Study material:

-- ==== Sys2Proof/Certificates/Slice0/Obligations.lean ====
section
/-! DEFINITION. The statements about the part, for the provers. A host request is written while the port is not WORKING unless
a statement says otherwise; "answered" is Port.answering. -/

open Sys2Proof Sys2Proof.Machine

/-! ### The step, the queue and the wire -/

/-- A step takes the command at the front of the queue and runs it with the queue's rest; with none waiting the part idles
(log 2). -/
def Obligations.StepTakesFrontCommand : Prop :=
  (∀ (s : State) (c : Instr) (rest : List Instr), s.pending = c :: rest → step s = exec c (s.setPending rest))
    ∧ ∀ s : State, s.pending = [] → step s = .next s

/-- Every command ends in a next state and leaves the queue of waiting commands: nothing faults and nothing is refused. That an
event out of its moment ends in a next state is the model's choice (log 1, log 21), and so is what the queue is (log 2) and
that a reset leaves it (log 20). -/
def Obligations.EveryCommandCompletes : Prop :=
  ∀ (c : Instr) (s : State), ∃ t, exec c s = .next t ∧ t.pending = s.pending

/-- A request whose fields fit its frame is read back from the transaction that writes it, and a transaction that spells a
request is the one that writes it: one frame for one request, no byte dropped (Table 11-2, R182). -/
def Obligations.RequestFramesReadAndWritten : Prop :=
  (∀ i : Instr, i.wellFormed = true → (requestFields i).isSome = true → decodeTransaction (encodeRequest i) = i)
    ∧ ∀ (bytes : List Byte) (i : Instr), decodeTransaction bytes = i → (requestFields i).isSome = true →
      i.wellFormed = true ∧ encodeRequest i = bytes

/-- Air frames (R118, 11.4, Table 11-6): the CRC, which makes a whole frame's remainder 0; an uplink frame is taken exactly when
its bytes are the length byte, the network identity, a body that Table 11-6 has with its fields in range, and the CRC; and the
bytes of every frame that is transmitted. That the kind bytes are hexadecimal, 0x10 for the beacon and 0x21 to 0x27 for the
downlink kinds, is the model's reading of 11.4 (log 29). -/
def Obligations.AirFramesReadAndWritten : Prop :=
  let two := fun n : Nat => [BitVec.ofNat 8 (n / 256), BitVec.ofNat 8 n]
  let one := fun n : Nat => (BitVec.ofNat 8 n : Byte)
  let serial := fun s : Serial =>
    [s.extractLsb' 32 8, s.extractLsb' 24 8, s.extractLsb' 16 8, s.extractLsb' 8 8, s.extractLsb' 0 8]
  let bit := fun c : BitVec 16 => if c.getLsbD 15 then (c <<< 1) ^^^ 0x1021#16 else c <<< 1
  let fire := fun f : Byte => if f = 0 then FireState.none else if f = 1 then .prealarm else .alarm
  let handle := fun h : Byte => 1 ≤ h.toNat ∧ h.toNat ≤ 160
  let report := fun f q fs bt v : Byte =>
    ({ fire := fire f, seq := q.toNat, faults := fs.setWidth 4, battery := bt.toNat, version := v } : Report)
  let place := fun a : Option Alloc => match a with | some a => [one a.lane, one a.cadence, one a.phase] | none => [0, 0, 0]
  let settings := fun (t : Settings) (v : Version) =>
    [one t.sensitivity, one (match t.indicator with | .off => 0 | .alarmOnly => 1 | .heartbeat => 2), one t.cadence,
      one t.parent, v]
  (∀ l : List Byte, crc16 l =
      l.foldl (fun (c : BitVec 16) (b : Byte) => bit^[8] (c ^^^ (b.setWidth 16 <<< (8 : Nat)))) 0xFFFF#16)
    ∧ (∀ l : List Byte, crc16 (l ++ two (crc16 l).toNat) = 0)
    ∧ (∀ (id : Nat) (bytes : List Byte) (f : Uplink), id < 65536 →
        (parseUplink id bytes = some f ↔ ∃ body, parseBody body = some f ∧ body.length ≤ 251
          ∧ bytes = one (body.length + 4) :: two id ++ body ++ two (crc16 (two id ++ body)).toNat))
    ∧ (∀ h f q fs bt v : Byte, parseBody [0x01, h, f, q, fs, bt, v, 0x00] =
        if handle h ∧ f.toNat ≤ 2 ∧ fs.toNat ≤ 15 then some (.checkIn h.toNat (report f q fs bt v) none) else none)
    ∧ (∀ (h f q fs bt v cv n : Byte) (rest : List Byte),
        (handle h ∧ f.toNat ≤ 2 ∧ fs.toNat ≤ 15 ∧ n.toNat ≤ 24 ∧ rest.length = 10 * n.toNat →
          ∃ es, parseBody (0x01 :: h :: f :: q :: fs :: bt :: v :: 0x01 :: cv :: n :: rest) =
              some (.checkIn h.toNat (report f q fs bt v) (some { version := cv, entries := es }))
            ∧ es.length = n.toNat
            ∧ ∀ i < n.toNat,
                let b := fun k => rest.getD (10 * i + k) 0
                es[i]? = some
                  { child := (b 0).toNat, relay := (b 1).toNat, heard := (b 2).getLsbD 0, hasVersion := (b 2).getLsbD 1,
                    margin := (b 3).toNat, fire := (b 4).toNat, seq := (b 5).toNat, faults := (b 6).toNat,
                    battery := (b 7).toNat, version := b 8, childVersion := b 9 })
          ∧ (¬ (handle h ∧ f.toNat ≤ 2 ∧ fs.toNat ≤ 15 ∧ n.toNat ≤ 24 ∧ rest.length = 10 * n.toNat) →
              parseBody (0x01 :: h :: f :: q :: fs :: bt :: v :: 0x01 :: cv :: n :: rest) = none))
    ∧ (∀ body : List Byte, parseBody (0x01 :: body) ≠ none →
        body[6]? = some 0x00 ∧ body.length = 7 ∨ body[6]? = some 0x01 ∧ ∃ n ≤ 24, body.length = 9 + 10 * n)
    ∧ (∀ o via f q : Byte, parseBody [0x02, o, via, f, q] =
        if handle o ∧ via.toNat ≤ 160 ∧ f.toNat ≤ 2 then some (.alarm o.toNat via.toNat (fire f) q.toNat) else none)
    ∧ (∀ a b c d e k via : Byte, parseBody [0x03, a, b, c, d, e, k, via] =
        if k.toNat ≤ 2 ∧ via.toNat ≤ 160 then
          some (.join (BitVec.ofNat 40 ((((a.toNat * 256 + b.toNat) * 256 + c.toNat) * 256 + d.toNat) * 256 + e.toNat))
            (if k = 0 then .detector else if k = 1 then .callPoint else .relay) via.toNat)
        else none)
    ∧ (∀ h : Byte, parseBody [0x04, h] = if handle h then some (.leaving h.toNat) else none)
    ∧ (∀ body : List Byte, (∀ k rest, body = k :: rest → k ≠ 0x01 ∧ (k = 0x02 → rest.length ≠ 4)
        ∧ (k = 0x03 → rest.length ≠ 7) ∧ (k = 0x04 → rest.length ≠ 1)) → parseBody body = none)
    ∧ ∀ t : Transmission, ∃ body,
        t.bytes = one (body.length + 4) :: two t.networkId ++ body ++ two (crc16 (two t.networkId ++ body)).toNat
        ∧ body = match t.frame with
          | .beacon b => [0x10, one b.frame, if b.running then 1 else 0, one b.countdown, one b.target,
              if b.commissioning then 1 else 0]
          | .downlink hop dest (.alarmAck q) => [0x21, one hop, one dest, one q]
          | .downlink hop dest (.joinGrant s h a t v) =>
            [0x22, one hop, one dest] ++ serial s ++ [one h] ++ place a ++ settings t v
          | .downlink hop dest .rearm => [0x23, one hop, one dest]
          | .downlink hop dest .retireNotice => [0x24, one hop, one dest]
          | .downlink hop dest (.settings a t v) => [0x25, one hop, one dest] ++ place a ++ settings t v
          | .downlink hop dest (.routeUpdate v ps) =>
            [0x26, one hop, one dest, v, one ps.length] ++ ps.flatMap fun p => one p.1 :: serial p.2
          | .downlink hop dest (.timeCorrection o) => [0x27, one hop, one dest] ++ two (o % 65536).toNat

/-! ### Laws that every step keeps -/

/-- The laws of the blocks hold right after reset. -/
def Obligations.LawsHoldAtReset : Prop :=
  RegistryLegal State.reset ∧ LinksLegal State.reset ∧ MapLegal State.reset ∧ CeilingLegal State.reset
    ∧ QueueLegal State.reset ∧ AttentionLegal State.reset ∧ ControlLegal State.reset ∧ ChannelLegal State.reset
    ∧ CandidatesLegal State.reset ∧ TreeLegal State.reset ∧ ReachLegal State.reset ∧ ZonesLegal State.reset

/-- Every step keeps the tables canonical, the serials distinct and the addresses distinct (R1, R2, R3). -/
def Obligations.RegistryLawKept : Prop :=
  ∀ s t : State, RegistryLegal s → step s = .next t → RegistryLegal t

/-- Every step keeps every link block in the ranges of Table 4-1, and the law of the Zone Table: windows of 8 to 240 frames, a
disabled zone QUIET, a wait within 240 frames (Table 2-3, R50). -/
def Obligations.LinkAndZoneRangesKept : Prop :=
  ∀ s t : State, step s = .next t → (LinksLegal s → LinksLegal t) ∧ (TablesLegal s → ZonesLegal s → ZonesLegal t)

/-- Every step keeps the Lane Occupancy Map free of collisions, and every record's allocations as R62 says (R61, R62). -/
def Obligations.LaneMapLawKept : Prop :=
  ∀ s t : State, MapLegal s → step s = .next t → MapLegal t

/-- Every step keeps P × M ≤ C for every supervised cadence (R58). -/
def Obligations.SupervisionLawKept : Prop :=
  ∀ s t : State, CeilingLegal s → step s = .next t → CeilingLegal t

/-- Every step keeps the Downlink Queue at 24 entries or fewer, no two of one final destination and kind (R138), and the
Attention List with its urgent entries first and each target once (R163). -/
def Obligations.QueueAndAttentionLawsKept : Prop :=
  ∀ s t : State, step s = .next t → (QueueLegal s → QueueLegal t) ∧ (AttentionLegal s → AttentionLegal t)

/-- Every step keeps the law between the network state, the Frame Timer, the port and the Channel Monitor (R54, R151, R152,
R177). -/
def Obligations.ControlLawKept : Prop :=
  ∀ s t : State, ControlLegal s → ChannelLegal s → step s = .next t → ControlLegal t ∧ ChannelLegal t

/-- Every step keeps the Candidate Table's law (Table 6-5, R130). -/
def Obligations.CandidateLawKept : Prop :=
  ∀ s t : State, ControlLegal s → CandidatesLegal s → step s = .next t → CandidatesLegal t

/-! ### Reset and the request exchange -/

/-- After power-on reset and after a pulse of the RESET pin the part stands as R1, R30, R39, R61, R123, R130, R138, R151, R163,
R164, R170, R172, R174 and R176 say, whatever it did before; READY is low and ATTN is high (R173). -/
def Obligations.ResetLeavesTheResetState : Prop :=
  ∀ s : State, ∃ t, exec .powerOnReset s = .next t ∧ exec .resetPulse s = .next t
    ∧ (∀ h, t.rec? h = none) ∧ (∀ z, t.zone? z = none) ∧ t.cursor = none ∧ t.markers = [] ∧ t.held = []
    ∧ t.timer = { frame := 0, phase := .stopped }
    ∧ t.commissioning.window = none ∧ t.commissioning.candidates = []
    ∧ t.commissioning.filterA = { value := 0, length := 0, enabled := false }
    ∧ t.commissioning.filterB = { value := 0, length := 0, enabled := false }
    ∧ t.queue = []
    ∧ t.monitor = { index := 0, history := [], interfered := false, persistence := 0, changeover := none }
    ∧ t.attention.entries = [] ∧ (∀ i < 6, t.attention.enables.getLsbD i = true)
    ∧ t.attention.edges = { fire := .both, zone := .both, link := .both, fault := .both }
    ∧ (∀ f, t.attention.isSet f = (f == .halted)) ∧ (∀ i < 10, t.attention.mask.getLsbD i = true)
    ∧ t.port.state = .idle ∧ t.port.discarded = false ∧ readyLine t = false ∧ attnLine t = true
    ∧ t.network.state = .halted ∧ t.network.formingCount = 0
    ∧ t.network.params =
        { networkId := 1, plan := [0], missLimit := 3, ceiling := 400, floor := 8, hysteresis := 4, threshold := -85,
          agility := false, guard := 1500, snapshotAuto := true }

Problem to solve: Extract the lines of the preceding material that run from the line with "some (.checkIn h.toNat (report f q fs bt v) (some" through the line with "battery := (b", inclusive, reproducing them exactly and adding nothing.

Solution:
              some (.checkIn h.toNat (report f q fs bt v) (some { version := cv, entries := es }))
            ∧ es.length = n.toNat
            ∧ ∀ i < n.toNat,
                let b := fun k => rest.getD (10 * i + k) 0
                es[i]? = some
                  { child := (b 0).toNat, relay := (b 1).toNat, heard := (b 2).getLsbD 0, hasVersion := (b 2).getLsbD 1,
                    margin := (b 3).toNat, fire := (b 4).toNat, seq := (b 5).toNat, faults := (b 6).toNat,
                    battery := (b 7).toNat, version := b 8, childVersion := b 9 })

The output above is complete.